**WHAT YOU WILL DO**:
In the records below, pick out all lines containing the word "written".

**MATERIAL FOR THE TASK**:
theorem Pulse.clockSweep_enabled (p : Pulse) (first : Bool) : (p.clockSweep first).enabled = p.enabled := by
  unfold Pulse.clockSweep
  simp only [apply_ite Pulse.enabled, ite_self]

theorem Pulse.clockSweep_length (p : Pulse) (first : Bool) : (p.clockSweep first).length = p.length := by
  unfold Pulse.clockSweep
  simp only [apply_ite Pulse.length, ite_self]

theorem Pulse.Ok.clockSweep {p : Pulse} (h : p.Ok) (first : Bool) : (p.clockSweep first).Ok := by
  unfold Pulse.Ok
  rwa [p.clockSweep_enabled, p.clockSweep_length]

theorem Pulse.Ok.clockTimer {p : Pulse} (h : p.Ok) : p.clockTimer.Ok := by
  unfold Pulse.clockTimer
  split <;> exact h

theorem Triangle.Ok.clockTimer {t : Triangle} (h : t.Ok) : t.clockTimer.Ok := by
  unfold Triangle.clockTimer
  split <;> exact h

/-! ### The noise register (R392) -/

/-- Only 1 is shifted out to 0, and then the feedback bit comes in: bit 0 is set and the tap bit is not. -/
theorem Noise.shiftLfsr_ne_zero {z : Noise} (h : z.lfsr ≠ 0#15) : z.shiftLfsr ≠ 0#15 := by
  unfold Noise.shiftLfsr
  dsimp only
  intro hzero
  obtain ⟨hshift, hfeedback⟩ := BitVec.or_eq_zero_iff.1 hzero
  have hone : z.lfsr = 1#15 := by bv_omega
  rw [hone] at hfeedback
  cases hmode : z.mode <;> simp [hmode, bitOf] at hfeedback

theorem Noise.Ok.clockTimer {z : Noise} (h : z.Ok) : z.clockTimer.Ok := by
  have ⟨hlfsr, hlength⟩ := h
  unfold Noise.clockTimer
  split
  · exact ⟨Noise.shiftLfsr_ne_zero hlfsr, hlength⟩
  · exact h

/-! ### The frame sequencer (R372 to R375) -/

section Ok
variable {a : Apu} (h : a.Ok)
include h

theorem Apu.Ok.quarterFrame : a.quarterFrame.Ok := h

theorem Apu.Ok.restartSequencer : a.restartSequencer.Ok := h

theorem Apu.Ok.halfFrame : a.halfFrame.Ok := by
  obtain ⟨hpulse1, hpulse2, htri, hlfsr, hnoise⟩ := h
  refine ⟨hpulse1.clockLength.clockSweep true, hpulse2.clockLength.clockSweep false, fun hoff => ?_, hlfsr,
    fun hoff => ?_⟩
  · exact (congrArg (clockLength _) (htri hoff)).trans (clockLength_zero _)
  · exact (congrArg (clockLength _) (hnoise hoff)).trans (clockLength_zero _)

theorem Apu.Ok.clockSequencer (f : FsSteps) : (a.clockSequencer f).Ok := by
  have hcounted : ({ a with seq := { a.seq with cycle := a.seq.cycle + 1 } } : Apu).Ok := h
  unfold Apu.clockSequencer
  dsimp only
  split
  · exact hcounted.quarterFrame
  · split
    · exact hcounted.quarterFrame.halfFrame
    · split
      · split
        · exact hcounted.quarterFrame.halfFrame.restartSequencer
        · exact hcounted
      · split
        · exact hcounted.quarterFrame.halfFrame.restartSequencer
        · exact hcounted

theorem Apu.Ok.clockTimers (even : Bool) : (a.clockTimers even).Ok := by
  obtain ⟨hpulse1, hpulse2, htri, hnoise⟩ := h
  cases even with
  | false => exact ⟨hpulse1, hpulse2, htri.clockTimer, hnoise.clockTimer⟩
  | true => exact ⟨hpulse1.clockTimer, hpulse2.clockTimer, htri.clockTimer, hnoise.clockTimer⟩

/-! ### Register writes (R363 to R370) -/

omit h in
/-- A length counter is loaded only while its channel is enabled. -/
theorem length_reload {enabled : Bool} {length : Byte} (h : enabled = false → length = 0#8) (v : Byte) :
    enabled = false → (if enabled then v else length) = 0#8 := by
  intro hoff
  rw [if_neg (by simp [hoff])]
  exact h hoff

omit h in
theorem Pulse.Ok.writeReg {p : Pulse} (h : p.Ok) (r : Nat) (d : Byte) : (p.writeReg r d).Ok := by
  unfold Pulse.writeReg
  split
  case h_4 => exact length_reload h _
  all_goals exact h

--

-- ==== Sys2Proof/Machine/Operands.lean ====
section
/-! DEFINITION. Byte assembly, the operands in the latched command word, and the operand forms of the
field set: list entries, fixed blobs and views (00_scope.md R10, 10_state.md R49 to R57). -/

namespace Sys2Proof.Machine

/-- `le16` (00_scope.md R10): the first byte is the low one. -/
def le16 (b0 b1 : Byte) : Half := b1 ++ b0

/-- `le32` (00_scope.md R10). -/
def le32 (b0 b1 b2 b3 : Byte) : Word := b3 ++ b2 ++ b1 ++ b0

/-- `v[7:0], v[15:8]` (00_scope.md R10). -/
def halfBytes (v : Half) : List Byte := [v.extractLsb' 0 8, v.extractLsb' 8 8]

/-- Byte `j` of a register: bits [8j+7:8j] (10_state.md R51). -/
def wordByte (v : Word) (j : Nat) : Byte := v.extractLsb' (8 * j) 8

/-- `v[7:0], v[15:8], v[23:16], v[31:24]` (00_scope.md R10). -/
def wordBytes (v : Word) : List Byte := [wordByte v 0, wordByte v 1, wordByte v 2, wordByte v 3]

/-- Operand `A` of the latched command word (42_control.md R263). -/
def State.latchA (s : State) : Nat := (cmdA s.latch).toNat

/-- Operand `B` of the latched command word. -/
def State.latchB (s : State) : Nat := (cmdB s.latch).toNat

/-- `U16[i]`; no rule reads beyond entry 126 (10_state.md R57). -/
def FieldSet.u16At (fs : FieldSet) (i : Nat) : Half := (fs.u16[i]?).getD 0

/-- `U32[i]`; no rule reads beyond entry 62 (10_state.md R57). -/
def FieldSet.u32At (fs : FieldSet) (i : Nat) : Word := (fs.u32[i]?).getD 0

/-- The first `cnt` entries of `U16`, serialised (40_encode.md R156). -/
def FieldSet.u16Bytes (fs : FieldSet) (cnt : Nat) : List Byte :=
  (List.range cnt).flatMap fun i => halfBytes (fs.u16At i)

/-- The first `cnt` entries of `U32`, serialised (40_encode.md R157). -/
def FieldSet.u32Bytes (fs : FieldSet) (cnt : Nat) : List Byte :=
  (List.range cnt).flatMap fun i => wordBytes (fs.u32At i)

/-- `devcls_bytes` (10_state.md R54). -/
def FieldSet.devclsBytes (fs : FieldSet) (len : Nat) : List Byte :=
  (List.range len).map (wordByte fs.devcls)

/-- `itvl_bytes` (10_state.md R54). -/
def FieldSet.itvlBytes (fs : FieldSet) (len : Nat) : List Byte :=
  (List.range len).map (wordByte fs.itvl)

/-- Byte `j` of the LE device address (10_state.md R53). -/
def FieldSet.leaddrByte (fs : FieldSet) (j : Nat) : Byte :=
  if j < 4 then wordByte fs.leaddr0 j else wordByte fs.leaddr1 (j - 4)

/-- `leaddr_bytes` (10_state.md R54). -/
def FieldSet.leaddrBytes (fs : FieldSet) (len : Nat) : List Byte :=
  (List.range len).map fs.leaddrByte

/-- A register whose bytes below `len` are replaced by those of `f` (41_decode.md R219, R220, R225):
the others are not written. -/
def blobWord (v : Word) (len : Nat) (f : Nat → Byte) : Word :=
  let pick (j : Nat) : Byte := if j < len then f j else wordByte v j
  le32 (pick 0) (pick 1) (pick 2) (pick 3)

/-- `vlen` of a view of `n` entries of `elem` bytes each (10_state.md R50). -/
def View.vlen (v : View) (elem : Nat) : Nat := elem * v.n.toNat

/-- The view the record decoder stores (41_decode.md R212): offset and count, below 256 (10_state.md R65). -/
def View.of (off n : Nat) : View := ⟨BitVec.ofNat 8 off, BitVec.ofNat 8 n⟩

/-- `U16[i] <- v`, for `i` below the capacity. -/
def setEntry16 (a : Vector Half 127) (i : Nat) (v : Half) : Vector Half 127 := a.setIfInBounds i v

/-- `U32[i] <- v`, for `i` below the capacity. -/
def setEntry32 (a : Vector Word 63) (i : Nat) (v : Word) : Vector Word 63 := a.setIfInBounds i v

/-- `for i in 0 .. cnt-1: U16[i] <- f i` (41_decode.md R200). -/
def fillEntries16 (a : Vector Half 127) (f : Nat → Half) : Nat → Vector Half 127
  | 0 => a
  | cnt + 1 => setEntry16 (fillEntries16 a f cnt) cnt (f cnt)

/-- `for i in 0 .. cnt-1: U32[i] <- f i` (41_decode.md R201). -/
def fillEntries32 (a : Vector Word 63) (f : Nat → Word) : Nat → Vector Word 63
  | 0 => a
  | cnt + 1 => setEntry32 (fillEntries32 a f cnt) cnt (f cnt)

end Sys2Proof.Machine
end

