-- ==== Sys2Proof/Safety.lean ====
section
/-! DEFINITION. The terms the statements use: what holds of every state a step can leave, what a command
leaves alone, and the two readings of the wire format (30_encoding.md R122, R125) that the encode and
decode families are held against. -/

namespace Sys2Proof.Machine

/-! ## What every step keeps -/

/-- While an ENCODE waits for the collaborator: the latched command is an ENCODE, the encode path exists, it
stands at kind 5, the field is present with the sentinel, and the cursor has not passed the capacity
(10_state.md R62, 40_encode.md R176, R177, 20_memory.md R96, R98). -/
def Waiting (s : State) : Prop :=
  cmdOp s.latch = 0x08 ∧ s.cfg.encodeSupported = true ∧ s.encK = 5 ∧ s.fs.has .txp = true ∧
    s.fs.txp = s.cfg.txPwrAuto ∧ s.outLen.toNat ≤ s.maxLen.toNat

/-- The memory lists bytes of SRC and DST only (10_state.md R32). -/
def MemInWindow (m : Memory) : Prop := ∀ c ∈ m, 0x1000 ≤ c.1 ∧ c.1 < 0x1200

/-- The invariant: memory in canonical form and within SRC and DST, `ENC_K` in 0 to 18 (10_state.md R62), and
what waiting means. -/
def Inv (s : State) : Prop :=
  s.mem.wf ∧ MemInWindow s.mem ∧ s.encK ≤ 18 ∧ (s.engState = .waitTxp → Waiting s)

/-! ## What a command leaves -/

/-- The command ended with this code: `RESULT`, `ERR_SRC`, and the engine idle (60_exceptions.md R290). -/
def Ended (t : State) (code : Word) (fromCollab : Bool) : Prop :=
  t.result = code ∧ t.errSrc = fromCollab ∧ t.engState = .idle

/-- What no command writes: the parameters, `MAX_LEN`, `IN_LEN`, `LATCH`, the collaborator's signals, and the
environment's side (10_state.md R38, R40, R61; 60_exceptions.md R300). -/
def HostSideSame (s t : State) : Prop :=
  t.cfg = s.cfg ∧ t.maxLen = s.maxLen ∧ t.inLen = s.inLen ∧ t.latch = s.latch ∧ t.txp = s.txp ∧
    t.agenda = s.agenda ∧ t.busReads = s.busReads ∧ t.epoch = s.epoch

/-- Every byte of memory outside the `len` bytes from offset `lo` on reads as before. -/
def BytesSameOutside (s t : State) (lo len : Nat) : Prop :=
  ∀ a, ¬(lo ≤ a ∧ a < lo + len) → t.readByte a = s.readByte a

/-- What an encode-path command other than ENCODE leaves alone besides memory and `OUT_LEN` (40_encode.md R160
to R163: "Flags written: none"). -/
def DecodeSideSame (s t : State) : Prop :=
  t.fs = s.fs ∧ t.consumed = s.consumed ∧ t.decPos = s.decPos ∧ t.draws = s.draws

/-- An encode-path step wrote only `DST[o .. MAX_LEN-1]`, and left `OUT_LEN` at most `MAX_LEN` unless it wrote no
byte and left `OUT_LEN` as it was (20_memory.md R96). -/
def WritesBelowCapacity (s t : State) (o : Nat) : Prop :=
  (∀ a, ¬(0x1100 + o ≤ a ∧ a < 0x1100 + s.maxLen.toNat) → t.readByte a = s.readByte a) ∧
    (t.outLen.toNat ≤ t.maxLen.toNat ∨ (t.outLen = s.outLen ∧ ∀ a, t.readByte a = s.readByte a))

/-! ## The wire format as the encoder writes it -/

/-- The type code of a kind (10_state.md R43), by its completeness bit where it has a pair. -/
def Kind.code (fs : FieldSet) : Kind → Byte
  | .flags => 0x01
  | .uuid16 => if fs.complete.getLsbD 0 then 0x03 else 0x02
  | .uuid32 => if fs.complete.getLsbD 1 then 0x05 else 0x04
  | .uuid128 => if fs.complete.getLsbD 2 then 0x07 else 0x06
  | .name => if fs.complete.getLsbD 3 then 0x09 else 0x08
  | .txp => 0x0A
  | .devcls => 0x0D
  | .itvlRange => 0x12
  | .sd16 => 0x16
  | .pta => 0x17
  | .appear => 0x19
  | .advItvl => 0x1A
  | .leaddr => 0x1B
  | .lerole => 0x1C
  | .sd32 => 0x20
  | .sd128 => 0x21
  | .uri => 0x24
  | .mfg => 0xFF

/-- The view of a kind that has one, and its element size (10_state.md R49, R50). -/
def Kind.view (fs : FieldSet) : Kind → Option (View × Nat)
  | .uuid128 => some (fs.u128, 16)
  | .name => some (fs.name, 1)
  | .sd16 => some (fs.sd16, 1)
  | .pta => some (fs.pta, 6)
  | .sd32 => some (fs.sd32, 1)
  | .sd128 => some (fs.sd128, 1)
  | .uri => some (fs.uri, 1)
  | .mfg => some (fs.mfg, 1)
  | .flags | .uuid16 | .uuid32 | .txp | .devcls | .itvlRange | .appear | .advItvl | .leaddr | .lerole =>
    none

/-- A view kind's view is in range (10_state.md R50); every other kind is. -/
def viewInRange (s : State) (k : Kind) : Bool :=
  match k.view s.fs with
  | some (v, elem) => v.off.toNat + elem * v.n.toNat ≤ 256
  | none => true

--

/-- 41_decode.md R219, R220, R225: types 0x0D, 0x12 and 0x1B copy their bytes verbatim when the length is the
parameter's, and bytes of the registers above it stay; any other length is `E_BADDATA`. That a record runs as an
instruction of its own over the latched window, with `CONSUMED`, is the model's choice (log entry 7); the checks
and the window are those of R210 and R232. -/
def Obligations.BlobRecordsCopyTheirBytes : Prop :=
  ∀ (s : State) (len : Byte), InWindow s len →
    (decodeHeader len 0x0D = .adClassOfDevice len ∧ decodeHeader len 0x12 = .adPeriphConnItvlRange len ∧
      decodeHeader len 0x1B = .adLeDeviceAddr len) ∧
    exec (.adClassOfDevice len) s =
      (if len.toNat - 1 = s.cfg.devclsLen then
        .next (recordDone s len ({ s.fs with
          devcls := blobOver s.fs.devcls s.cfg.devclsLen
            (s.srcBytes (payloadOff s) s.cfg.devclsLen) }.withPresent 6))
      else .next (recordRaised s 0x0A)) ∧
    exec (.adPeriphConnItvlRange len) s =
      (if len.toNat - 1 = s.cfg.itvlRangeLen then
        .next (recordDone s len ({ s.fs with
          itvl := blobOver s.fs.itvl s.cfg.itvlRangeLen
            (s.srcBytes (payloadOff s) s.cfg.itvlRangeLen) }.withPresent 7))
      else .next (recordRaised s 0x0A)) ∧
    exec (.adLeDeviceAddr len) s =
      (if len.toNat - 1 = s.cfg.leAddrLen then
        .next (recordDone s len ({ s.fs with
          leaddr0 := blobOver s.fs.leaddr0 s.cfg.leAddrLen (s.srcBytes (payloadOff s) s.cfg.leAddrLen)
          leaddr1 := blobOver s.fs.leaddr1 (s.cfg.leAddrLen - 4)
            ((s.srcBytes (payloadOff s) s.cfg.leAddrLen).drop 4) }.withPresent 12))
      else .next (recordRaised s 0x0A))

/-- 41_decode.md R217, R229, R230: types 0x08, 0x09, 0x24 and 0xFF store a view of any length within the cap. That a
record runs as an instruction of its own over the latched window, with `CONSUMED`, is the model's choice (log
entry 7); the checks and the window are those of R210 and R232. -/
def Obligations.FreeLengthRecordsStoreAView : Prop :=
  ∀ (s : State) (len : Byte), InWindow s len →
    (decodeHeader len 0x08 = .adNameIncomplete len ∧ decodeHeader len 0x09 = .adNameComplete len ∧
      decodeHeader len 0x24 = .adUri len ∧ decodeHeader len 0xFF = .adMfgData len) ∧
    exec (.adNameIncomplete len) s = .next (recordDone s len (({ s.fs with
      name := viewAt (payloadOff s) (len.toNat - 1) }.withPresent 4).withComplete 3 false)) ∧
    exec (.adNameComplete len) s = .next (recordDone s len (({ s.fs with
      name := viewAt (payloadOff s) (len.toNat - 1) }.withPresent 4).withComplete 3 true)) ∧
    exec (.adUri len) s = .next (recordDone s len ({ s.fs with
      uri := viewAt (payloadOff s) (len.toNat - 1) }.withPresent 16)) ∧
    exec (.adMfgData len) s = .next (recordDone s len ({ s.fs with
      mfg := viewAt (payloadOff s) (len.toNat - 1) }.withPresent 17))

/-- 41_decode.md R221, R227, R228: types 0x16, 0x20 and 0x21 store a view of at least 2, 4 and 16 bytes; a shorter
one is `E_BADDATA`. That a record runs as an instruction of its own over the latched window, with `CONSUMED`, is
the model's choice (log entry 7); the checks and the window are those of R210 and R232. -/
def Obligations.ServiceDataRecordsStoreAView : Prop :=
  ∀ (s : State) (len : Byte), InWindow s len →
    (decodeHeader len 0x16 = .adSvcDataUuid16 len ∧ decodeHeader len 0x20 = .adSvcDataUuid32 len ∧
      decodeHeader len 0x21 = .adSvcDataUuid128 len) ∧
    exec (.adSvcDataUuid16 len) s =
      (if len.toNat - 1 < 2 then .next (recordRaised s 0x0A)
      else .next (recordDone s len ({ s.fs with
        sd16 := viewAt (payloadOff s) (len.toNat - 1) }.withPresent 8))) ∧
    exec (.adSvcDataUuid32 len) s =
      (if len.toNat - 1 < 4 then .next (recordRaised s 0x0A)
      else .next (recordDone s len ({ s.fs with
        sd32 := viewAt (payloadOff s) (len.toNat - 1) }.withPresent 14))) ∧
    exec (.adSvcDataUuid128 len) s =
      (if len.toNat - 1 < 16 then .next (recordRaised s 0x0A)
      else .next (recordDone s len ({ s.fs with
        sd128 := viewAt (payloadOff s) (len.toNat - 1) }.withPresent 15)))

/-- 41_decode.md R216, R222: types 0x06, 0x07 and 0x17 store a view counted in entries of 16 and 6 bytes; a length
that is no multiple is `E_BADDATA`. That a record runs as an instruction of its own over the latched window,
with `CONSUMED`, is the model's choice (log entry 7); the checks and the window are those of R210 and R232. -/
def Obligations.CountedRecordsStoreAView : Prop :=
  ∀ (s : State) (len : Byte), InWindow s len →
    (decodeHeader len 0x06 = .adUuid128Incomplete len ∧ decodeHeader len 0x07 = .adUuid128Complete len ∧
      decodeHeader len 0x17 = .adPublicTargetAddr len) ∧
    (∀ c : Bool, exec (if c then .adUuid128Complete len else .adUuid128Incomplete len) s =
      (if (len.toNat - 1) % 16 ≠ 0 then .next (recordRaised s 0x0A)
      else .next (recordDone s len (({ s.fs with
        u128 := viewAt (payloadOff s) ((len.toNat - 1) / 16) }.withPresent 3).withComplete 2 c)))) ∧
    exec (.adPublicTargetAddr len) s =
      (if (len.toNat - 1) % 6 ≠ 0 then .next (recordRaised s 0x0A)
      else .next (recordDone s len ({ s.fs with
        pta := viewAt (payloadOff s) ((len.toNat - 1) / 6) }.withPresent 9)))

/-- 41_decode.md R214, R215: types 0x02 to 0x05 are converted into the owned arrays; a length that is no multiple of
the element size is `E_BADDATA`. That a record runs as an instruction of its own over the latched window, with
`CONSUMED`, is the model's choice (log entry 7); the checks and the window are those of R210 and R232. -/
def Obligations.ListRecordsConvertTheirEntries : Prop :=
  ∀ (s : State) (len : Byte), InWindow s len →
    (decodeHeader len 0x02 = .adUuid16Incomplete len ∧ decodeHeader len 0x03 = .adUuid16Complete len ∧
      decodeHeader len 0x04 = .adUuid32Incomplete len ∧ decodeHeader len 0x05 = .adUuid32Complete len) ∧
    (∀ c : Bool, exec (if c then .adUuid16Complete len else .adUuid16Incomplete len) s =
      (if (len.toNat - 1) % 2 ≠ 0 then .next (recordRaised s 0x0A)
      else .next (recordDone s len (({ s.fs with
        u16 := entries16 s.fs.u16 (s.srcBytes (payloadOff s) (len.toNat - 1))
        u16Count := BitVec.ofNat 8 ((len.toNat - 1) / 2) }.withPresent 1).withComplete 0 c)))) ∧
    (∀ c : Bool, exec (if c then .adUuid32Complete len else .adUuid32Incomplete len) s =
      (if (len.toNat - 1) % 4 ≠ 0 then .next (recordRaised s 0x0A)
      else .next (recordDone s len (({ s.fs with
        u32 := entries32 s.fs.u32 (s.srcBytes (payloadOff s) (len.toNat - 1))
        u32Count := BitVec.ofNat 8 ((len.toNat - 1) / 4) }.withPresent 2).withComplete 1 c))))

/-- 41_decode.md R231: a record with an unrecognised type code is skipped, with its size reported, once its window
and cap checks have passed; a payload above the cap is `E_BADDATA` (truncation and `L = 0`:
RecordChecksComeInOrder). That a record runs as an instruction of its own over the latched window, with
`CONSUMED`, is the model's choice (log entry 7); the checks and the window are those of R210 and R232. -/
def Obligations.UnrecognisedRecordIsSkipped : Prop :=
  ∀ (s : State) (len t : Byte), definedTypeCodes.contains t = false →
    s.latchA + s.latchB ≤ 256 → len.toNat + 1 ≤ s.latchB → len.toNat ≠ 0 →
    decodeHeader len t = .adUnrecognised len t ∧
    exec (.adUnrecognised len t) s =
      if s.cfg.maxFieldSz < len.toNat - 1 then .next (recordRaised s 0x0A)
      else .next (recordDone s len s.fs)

**EXERCISE RESULT**:
the others are not written. -/
to R163: "Flags written: none"). -/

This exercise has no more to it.